Eastman Kodak worked in good faith with Microsoft to make sure their digital photography software worked well with Windows XP. When they got a chance to try XP, they found their software had been almost completely locked out in favor of a much less capable Microsoft product. Further, they found Microsoft had hijacked their photo print business, diverting it to vendors willing to pay Microsoft a cut for every photo.
Kodak threatened anti-trust action. Legal experts figured they'd have little trouble showing monopoly leverage and would probably collect triple damages if it went to trial. Microsoft has responded by announcing changes in Windows XP that will allow Kodak's software to be more easily installed.
It appears they are not conceding on the matter of hijacking Kodak's photo print business.
Responding to their conviction, Microsoft announced "concessions" to the OEMs allowing them some control over the Windows XP desktop. When the announcement was "clarified" a couple weeks later, it proved entirely empty - they conceded nothing. We expect this announcement to be just as totally devoid of substance - purely a delaying action and public relations stunt.
We hear this story over and over. A company with an innovative product works with Microsoft to assure the product works well with Windows. At the last moment, the deal is off, a rip-off of the product is "integrated" with Windows and the original developer is locked out.
If the damaged company has enough money, they can sue. Microsoft will likely buy off the suit and pay extra for silence. Companies that don't have enough money to sue Microsoft are just plain screwed. In either case, consumer choice is now limited to the less capable Microsoft product - whether you want it or not. Innovation in that product line ends completely, further harming the consumer.
The problem for Microsoft is they now stand convicted of illegally leveraging their monopoly. That means a much easier time in court and triple damages for companies they have injured. What they did to Kodak appears to be blatant leveraging, plus "co-mingling of code" (the latest courtroom buzz phrase).
So why does Microsoft continue, and in fact intensify, behavior that appears illegal? It's simple, they have little choice. The financial pyramid they have built their wealth on requires profits and growth rates they cannot achieve legally. Like a drug addict staring death in the face, they will not quit, because this is their whole way of life.

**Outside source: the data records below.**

/-- Wake the waiters of one barrier; a waking thread of a paired team acquires past its L1 (R319). -/
def State.wakeBarrier (s : State) (r : Nat) (handler : Bool) (b : Nat) : State :=
  (s.groupsOf r).foldl (fun s x =>
    match s.group? x.1 x.2 with
    | none => s
    | some g =>
      if g.handler = handler then
        let g' := g.wakeBar b ((s.run r).bar handler b).bc (s.now g.part)
        if g' = g then s
        else
          let s := s.setGroup x.1 x.2 g'
          if (s.run r).paired then s.modCore x.1 Core.dropClean else s
      else s) s

/-- One arrival of a group (R318). `live` is the number of the team's groups that have not ended. -/
def Barrier.arrive (x : Barrier) (c live : Nat) : Barrier :=
  let x := if x.exp.isNone then { x with exp := some (if c = 0 then live else c), z := c == 0 } else x
  let x := { x with arr := x.arr + 1 }
  if some x.arr = x.exp then x.complete else x

/-- Count a group's arrival at a barrier, or at a handler barrier, when each of its live threads is marked. -/
def State.tryArrive (s : State) (c slot : Nat) (handler : Bool) (b : Nat) : State :=
  match s.group? c slot with
  | none => s
  | some g =>
    let x := g.barOf handler b
    if x.marks != 0 && g.live.all (fun l => x.marks.getLsbD l) then
      let r := s.run g.run
      let s := s.setGroup c slot (g.setBarOf handler b { x with marks := 0 })
      let s := s.setRun g.run (r.setBar handler b ((r.bar handler b).arrive x.count (r.ngroups - r.ended)))
      s.wakeBarrier g.run handler b
    else s

/-- Release the threads that sleep at a `REJOIN` and are no longer awaited, or whose set is complete (R284, R312).
A sleeping thread's `pc` is the header after its `REJOIN`, so threads of one `REJOIN` share it. -/
def Group.rejoinTest (g : Group) (now : Nat) : Group :=
  let awaited := g.live.filter fun l => g.rejoinm.getLsbD l
  let done (pc : Word) : Bool := awaited.all fun l => (g.thread l).st == .rejoin && (g.thread l).pc == pc
  { g with
    thr := g.thr.map fun (t : Nat × Thread) =>
      if t.2.st = .rejoin ∧ (g.rejoinm.getLsbD t.1 = false ∨ done t.2.pc) then
        (t.1, { t.2 with st := .ready, arr := now })
      else t }

/-! ### The end of threads, groups and teams (R292, R313) -/

/-- The partition that a core belongs to. -/
def State.partOf (s : State) (c : Nat) : Option Nat := (List.range 16).find? fun p => s.inPart p c

/-- The clock of a core's partition. -/
def State.coreNow (s : State) (c : Nat) : Nat := s.now ((s.partOf c).getD 0)

/-- Take lanes of a group out of every gang of its core. -/
def Core.leaveGang (k : Core) (slot : Nat) (m : Mask) : Core :=
  { k with
    table := k.table.map fun e =>
      match e.2.gang with
      | none => e
      | some ga =>
        let ms := (ga.members.map fun x => if x.1 = slot then (x.1, x.2 &&& ~~~m) else x).filter fun x => x.2 != 0
        (e.1, { e.2 with gang := if ms = [] then none else some { ga with members := ms } }) }

/-- A barrier whose expected count came from c = 0 lowers it when a group of the team ends. -/
def Barrier.lower (x : Barrier) : Barrier :=
  match x.exp with
  | none => x
  | some e =>
    if x.z then
      let x := { x with exp := some (e - 1) }
      if some x.arr = x.exp then x.complete else x
    else x

/-- The scalar values of an ended group may turn up in later groups of its task, or of the dispatch team (R32). -/
def State.keepWritten (s : State) (g : Group) : State :=
  let r := s.run g.run
  s.modPart g.part fun p =>
    if r.disp then { p with dispHist := (p.dispHist ++ g.written).eraseDups }
    else { p with slots := AMap.upd p.slots r.task fun t => { t with hist := (t.hist ++ g.written).eraseDups } }

/-- A group ends: its slot is freed, and its registers with it. -/
def State.endGroup (s : State) (c slot : Nat) : State :=
  match s.group? c slot with
  | none => s
  | some g =>
    let s := (s.keepWritten g).modCore c fun k =>
      let k := k.leaveGang slot (BitVec.allOnes 64)
      { k with groups := AMap.del k.groups slot }
    let low (m : AMap Barrier) := m.map fun x => (x.1, x.2.lower)
    let s := s.modRun g.run fun r => { r with ended := r.ended + 1, bars := low r.bars, hbars := low r.hbars }
    (List.range 16).foldl (fun s b => (s.wakeBarrier g.run false b).wakeBarrier g.run true b) s

/-- End every group of a run (`HRET.kill`, NOHANDLER, DOUBLE): it records no completion (R326). -/
def State.killTeam (s : State) (r : Nat) : State :=
  let s := (s.groupsOf r).foldl (fun s x => s.endGroup x.1 x.2) s
  s.modRun r fun x => { x with killed := true, halt := none }

/-- Lanes of a group exit; the exit re-tests every rejoin and arrival, of the handler and of the normal code, and ends the
group with its last thread. -/
def State.exitLanes (s : State) (c slot : Nat) (m : Mask) : State :=
  match s.group? c slot with
  | none => s
  | some g =>
    let g := { g with
      thr := g.thr.map fun (t : Nat × Thread) => if m.getLsbD t.1 then (t.1, { t.2 with st := .exited }) else t }
    let s := (s.setGroup c slot (g.rejoinTest (s.now g.part))).modCore c fun k => k.leaveGang slot m
    if g.live = [] then s.endGroup c slot
    else (List.range 16).foldl (fun s b => (s.tryArrive c slot false b).tryArrive c slot true b) s

/-! ### Taking a precise exception -/

/-- Why a word traps: cause (Table 16.1), lowest failing lane, code of `TRAP`, `BRK` or `SYSC`, whether the fetch of the
next header failed, and the register that was consumed with poison, with the mask of its poisoned halves. -/
structure TrapInfo where
  cause : Nat
  lane : Nat := 0
  code : Nat := 0
  fetch : Bool := false
  reg : Option (Nat × Nat) := none
deriving DecidableEq, Repr

def TrapInfo.word (t : TrapInfo) : Word :=
  BitVec.ofNat 64 (t.cause * 2 ^ 56 + (if t.fetch then 2 ^ 54 else 0) + t.lane % 64 * 2 ^ 48 + t.code % 65536 * 2 ^ 32)

/-- Resume point of a group: the PC of its lowest-numbered thread that has not exited (R353). -/
def Group.resumePc (g : Group) : Word :=
  match g.live with
  | [] => 0
  | l :: _ => (g.thread l).pc

/-- A sibling stops at a word boundary (R353). -/
def State.stopSibling (s : State) (c slot : Nat) : State :=
  match s.group? c slot with
  | none => s
  | some g =>
    match g.halt with
    | .skid n =>
      let r := s.run g.run
      let tg := match r.halt with
        | none => 0
        | some h => match s.group? h.core h.slot with
          | none => 0
          | some t => t.num
      (s.setGroup c slot
        { g with halt := .stopped, faultpc := if g.mode = .normal then g.resumePc else g.faultpc, skid := BitVec.ofNat 32 (tg * 2 ^ 28 + 2 ^ 8 + n) }).modCore c
        fun k => k.leaveGang slot (BitVec.allOnes 64)
    | _ => s

/-- The halt reaches a group: it runs on into its skid, but stops at once when none of its threads can issue. -/
def State.reachHalt (s : State) (c slot : Nat) : State :=
  match s.group? c slot with
  | none => s
  | some g =>
    if g.halt = .running then
      let s := s.setGroup c slot { g with halt := .skid 0 }
      if g.thr.any fun t => t.2.st == .ready then s else s.stopSibling c slot
    else s

/-- Origin of a record about the word at `pc`. -/
def State.originOf (s : State) (c slot : Nat) (pc : Word) (lane : Nat) : Origin :=
  { idn := s.identOf c slot, pc := pc, seq := match s.group? c slot with | none => 0 | some g => g.seq, lane := lane }

/-- A group traps at the word at `pc` with `info` (R352, R353). In normal code and in PREST the team halts and the
group waits for its handler; in a trap handler the team ends with a DOUBLE record (R356); in PSAVE, with pre-emption in
effect, the forced save starts (R363); and in the skid of another group's halt the word simply does not issue. The threads in `lanes` stood at
the word; `next` says that they resume behind it (R325). -/
def State.takeTrap (s : State) (c slot : Nat) (info : Word) (pc : Word) (lanes : Mask) (next : Bool) : State :=
  match s.group? c slot with
  | none => s
  | some g =>
    match g.halt with
    | .skid _ => s.stopSibling c slot
    | _ =>
      match g.mode, (s.part g.part).inEffect with
      | .trap, _ =>
        let o := s.originOf c slot pc (bits info 53 48)
        let s := s.record g.part { org := o, cause := 0x31, easid := g.asid, detail := bits info 63 56 }
        s.killTeam g.run
      | .psave, true | .psaveDone, true =>
        ((s.modCore c fun k => { k.leaveGang slot (BitVec.allOnes 64) with forcing := true }).modGroup c slot
          fun g => { g with halt := .stopped })
      | _, _ =>
        let g := { g with
          faultpc := pc, faultinfo := info, skid := BitVec.ofNat 32 (g.num * 2 ^ 28), halt := .stopped,
          atFault := lanes, resumeNext := next,
          thr := if next then
              g.thr.map fun t => if lanes.getLsbD t.1 then (t.1, { t.2 with pc := pc + 8, hdr := none, arr := s.now g.part }) else t
            else g.thr }
        let s := (s.setGroup c slot g).modCore c fun k => k.leaveGang slot (BitVec.allOnes 64)
        let s := s.modRun g.run fun r => { r with halt := some { core := c, slot := slot } }
        (s.groupsOf g.run).foldl (fun s x => if x = (c, slot) then s else s.reachHalt x.1 x.2) s

/-- Keys of `TrapInfo.reg` from here on name accumulator elements, by `row * 64 + column`. -/
def accKeyBase : Nat := 2 ^ 20

/-- The key of an entry of a lane's return stack. -/
def stackKey (lane entry : Nat) : Nat := lane * 1024 + 784 + entry

/-- The register code and the lane of a register by its key (Table 16.3); a scalar has no lane, and an entry of the return
stack no code: it is given as code 1023. -/
def keyDetail (key : Nat) : Nat :=
  if 65536 ≤ key then 832 + key % 64
  else (if 784 ≤ key % 1024 then 1023 else key % 1024) + key / 1024 % 64 * 2 ^ 16

/-- Mark poisoned halves or an accumulator element as consumed; the first consumption of a half writes a second record
(R194, R360). Bits [3:0] of a register's entry name its poisoned halves, bits [7:4] those that have been consumed. -/
def State.consume (s : State) (c slot : Nat) (pc : Word) (t : TrapInfo) : State :=
  match t.reg, s.group? c slot with
  | some (key, halves), some g =>
    let rec_ (detail : Nat) (s : State) : State :=
      s.record g.part { org := s.originOf c slot pc t.lane, cause := 0x2A, consumed := true, easid := g.asid, detail := detail }
    if accKeyBase ≤ key then
      let e := key - accKeyBase
      if AMap.find? (s.core c).accPoison e = some false then
        rec_ (2 ^ 31 + e / 64) (s.modCore c fun k => { k with accPoison := AMap.put k.accPoison e true })
      else s
    else if key < 65536 ∧ 784 ≤ key % 1024 then
      let i := key % 1024 - 784
      if (g.thread (key / 1024)).rbad.getD i 0 = 1 then
        rec_ (keyDetail key) (s.setGroup c slot { g with
          thr := AMap.upd g.thr (key / 1024) fun t => { t with rbad := t.rbad.set i 2 } })
      else s
    else
      let v := AMap.get g.poison key 0
      let fresh := halves % 16 &&& (15 - v / 16 % 16)
      if fresh ≠ 0 then rec_ (keyDetail key) (s.setGroup c slot { g with poison := AMap.put g.poison key (v + 16 * fresh) })
      else s
  | _, _ => s

/-- Taking a precise exception. -/
def State.raisePrecise (s : State) (c slot : Nat) (t : TrapInfo) (pc : Word) (lanes : Mask) (next : Bool) : State :=
  let skid := match s.group? c slot with
    | none => false
    | some g => match g.halt with
      | .skid _ => true
      | _ => false
  (if skid then s else s.consume c slot pc t).takeTrap c slot t.word pc lanes next

/-! ### Handlers (R354, R355, R362) -/

def shadowCode (key : Nat) : Bool := decide (768 ≤ key % 1024)

/-- Keep the shadow set aside and start every live thread at the handler as one class. -/
def Group.enterHandler (g : Group) (m : Mode) (vec : Word) (now : Nat) : Group :=
  let sh : Shadow :=
    { mode := g.mode, hflags := g.hflags, vo := g.vo.filter fun x => shadowCode x.1, l := g.l, preds := g.preds,
      sc := g.sc.filter fun x => decide (56 ≤ x.1),
      poison := g.poison.filter fun x => if x.1 < 65536 then shadowCode x.1 else decide (65592 ≤ x.1), thr := g.thr,
      spawned := g.spawned }
  { g with
    shadow := sh :: g.shadow, mode := m, hflags := [], hbars := [], halt := .running, spawned := 0,
    thr := g.thr.map fun t =>
      if t.2.st = .exited then t else (t.1, { t.2 with pc := vec, hdr := none, st := .ready, arr := now }) }

/-- Put the shadow set back (R355). A thread that exited in the handler stays exited. -/
def Group.leaveHandler (g : Group) : Group :=
  match g.shadow with
  | [] => { g with mode := .normal }
  | sh :: rest =>
    let main (x : Nat × Reg32) : Bool := !shadowCode x.1
    { g with
      shadow := rest, mode := sh.mode, hflags := sh.hflags, l := sh.l, preds := sh.preds, spawned := sh.spawned,
      vo := sh.vo.foldl (fun m x => AMap.put m x.1 x.2) (g.vo.filter main),
      sc := sh.sc.foldl (fun m x => AMap.put m x.1 x.2) (g.sc.filter fun x => decide (x.1 < 56)),
      poison := sh.poison.foldl (fun m x => AMap.put m x.1 x.2)
        (g.poison.filter fun x => if x.1 < 65536 then !shadowCode x.1 else decide (x.1 < 65592)),
      thr := g.thr.map fun t =>
        if t.2.st = .exited then t
        else
          let o := AMap.get sh.thr t.1 t.2
          (t.1, { t.2 with pc := o.pc, hdr := o.hdr, len := o.len, st := o.st, arr := o.arr, cw := o.cw }) }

We recommend you seriously examine whether your business can move to alternatives. If Microsoft succeeds with their .NET plans, your business costs will continue to rise exponentially (Microsoft's wealth comes from your pocket, you know). If Microsoft's plans fail, they will fail hard, and businesses that have bet on their success will be severely disadvantaged.
We recognize that many businesses truly are trapped now, and will have to wait for other businesses to prepare an escape route, Those that can should be looking for the exits. Microsoft's hunger will continue to increase.